Studio album by Domi and JD Beck
- Released: July 29, 2022
- Studios: DOMi & JD BECK Headquarters Larrabee Sound Studios (North Hollywood, CA)
- Genre: Jazz fusion
- Length: 44:08
- Labels: Apeshit Inc., Blue Note Records
- Producers: DOMi & JD BECK

Domi and JD Beck chronology
|  | Not Tight (2022) | Who Asked? (2026) |

Singles from Not Tight
- "Thank U" Released: April 22, 2022; "Smile" Released: April 29, 2022; "Whatup" Released: June 24, 2022; "Take a Chance" Released: July 6, 2022;

= Not Tight =

Not Tight (stylized as NOT TiGHT) is the debut studio album by Domi and JD Beck. It was released on July 29, 2022, through Apeshit Inc. and Blue Note Records. It was nominated for Best Contemporary Instrumental Album at the 65th Grammy Awards.

== Release ==

Domi and JD Beck announced the release of Not Tight in June 2022 shortly after signing to Anderson .Paak's label Apeshit Inc. The album's release was preceded by four singles, including "Take a Chance", which featured Paak and was accompanied by a music video directed by Paak.

In August 2022, Domi and JD Beck performed a Tiny Desk Concert for NPR, featuring four tracks from the album. It was their first time performing the song "U Don't Have to Rob Me" in front of a live audience, which features both artists on vocals.

== Critical reception ==

Not Tight was met with critical acclaim. At Metacritic, the album received an aggregate score of 82 based on 5 reviews, indicating "universal acclaim".

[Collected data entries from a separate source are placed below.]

theorem tsr_back {a : Addr} (h : a.toNat % 64 = 0) : (a - 64).toNat % 64 = 0 := by
  rw [BitVec.toNat_sub]
  have : (64 : Addr).toNat = 64 := rfl
  omega

theorem State.writeGateFrame_keeps {c : CoreId} {n : Nat} (h : Keeps r s) :
    Keeps r (State.writeGateFrame s c n).2 := by
  delta State.writeGateFrame
  repeat' with_reducible first
    | assumption | apply State.writeFrameWords_keeps | (apply Keeps.snd; assumption) | (apply Keeps.trd; assumption)
    | apply Keeps.ite | apply CoreOk.next | apply CoreOk.setGr | apply CoreOk.setAr | apply CoreOk.writeSpr
    | apply KeepsFlow.done | apply KeepsFlow.exc | exact KeepsFlow.wait _ | apply KeepsFlow.hold
    | apply Flow.protection_keeps | apply CoreOk.setFlags | intro _ | split | extract_lets

theorem State.gcallFrame_keeps {c : CoreId} {n : Nat} {ws : List Half} (h : Keeps r s) :
    KeepsFlow r (State.gcallFrame s c n ws) := by
  delta State.gcallFrame
  repeat' with_reducible first
    | assumption | apply State.modCore_keeps | apply State.putFrame_keeps | apply State.writeGateFrame_keeps
    | (apply Keeps.snd; assumption) | (apply CoreOk.same <;> first | assumption | rfl) | exact KeepsFlow.wait _
    | apply KeepsFlow.done | apply KeepsFlow.hold | apply KeepsFlow.exc | apply Keeps.ite | apply CoreOk.next
    | apply CoreOk.setGr | apply CoreOk.setAr | apply CoreOk.writeSpr | apply KeepsFlow.done | apply KeepsFlow.exc
    | exact KeepsFlow.wait _ | apply KeepsFlow.hold | apply Flow.protection_keeps | apply CoreOk.setFlags | intro _
    | split | extract_lets
    | exact (CoreOk.frame (pc := 0) (lk := 0) ‹_› (tsr_step (n := 64) (CoreOk.tsr ‹_›) (by decide))).same rfl rfl rfl rfl rfl rfl rfl

theorem State.gcall_keeps {c : CoreId} {n : Nat} (h : Keeps r s) : KeepsFlow r (State.gcall s c n) := by
  delta State.gcall
  repeat' with_reducible first
    | assumption | apply State.gcallFrame_keeps | apply State.loadWords_keeps | (apply Keeps.snd; assumption)
    | exact KeepsFlow.wait _ | apply KeepsFlow.done | apply KeepsFlow.hold | apply KeepsFlow.exc
    | (apply KeepsLoaded.of_ok; assumption) | (apply KeepsLoaded.of_hold; assumption)
    | (apply KeepsLoaded.of_exc; assumption) | apply Keeps.ite | apply CoreOk.next | apply CoreOk.setGr
    | apply CoreOk.setAr | apply CoreOk.writeSpr | apply KeepsFlow.done | apply KeepsFlow.exc | exact KeepsFlow.wait _
    | apply KeepsFlow.hold | apply Flow.protection_keeps | apply CoreOk.setFlags | intro _ | split | extract_lets
    | exact CoreOk.frame ‹_› (tsr_step (CoreOk.tsr ‹_›) (by decide))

Writing for Pitchfork, writer Kieran Press-Reynolds praised Domi and JD Beck's technical virtuosity, calling the album "a smooth but frenetic set aimed at bringing jazz fusion to a new hyper-brained generation." In a positive review for PopMatters, contributor Brandon Miller complimented the duo's "jaw-dropping" musicianship and chemistry, noting the album's "incredible time feel, unconventional beats, not to mention neo-soul and gospel-stretching harmonies." Other critics praised the album's "youthful charm", "stacked lineup" of featured artists, and rapid-fire breakbeats and chord changes over complex time signatures.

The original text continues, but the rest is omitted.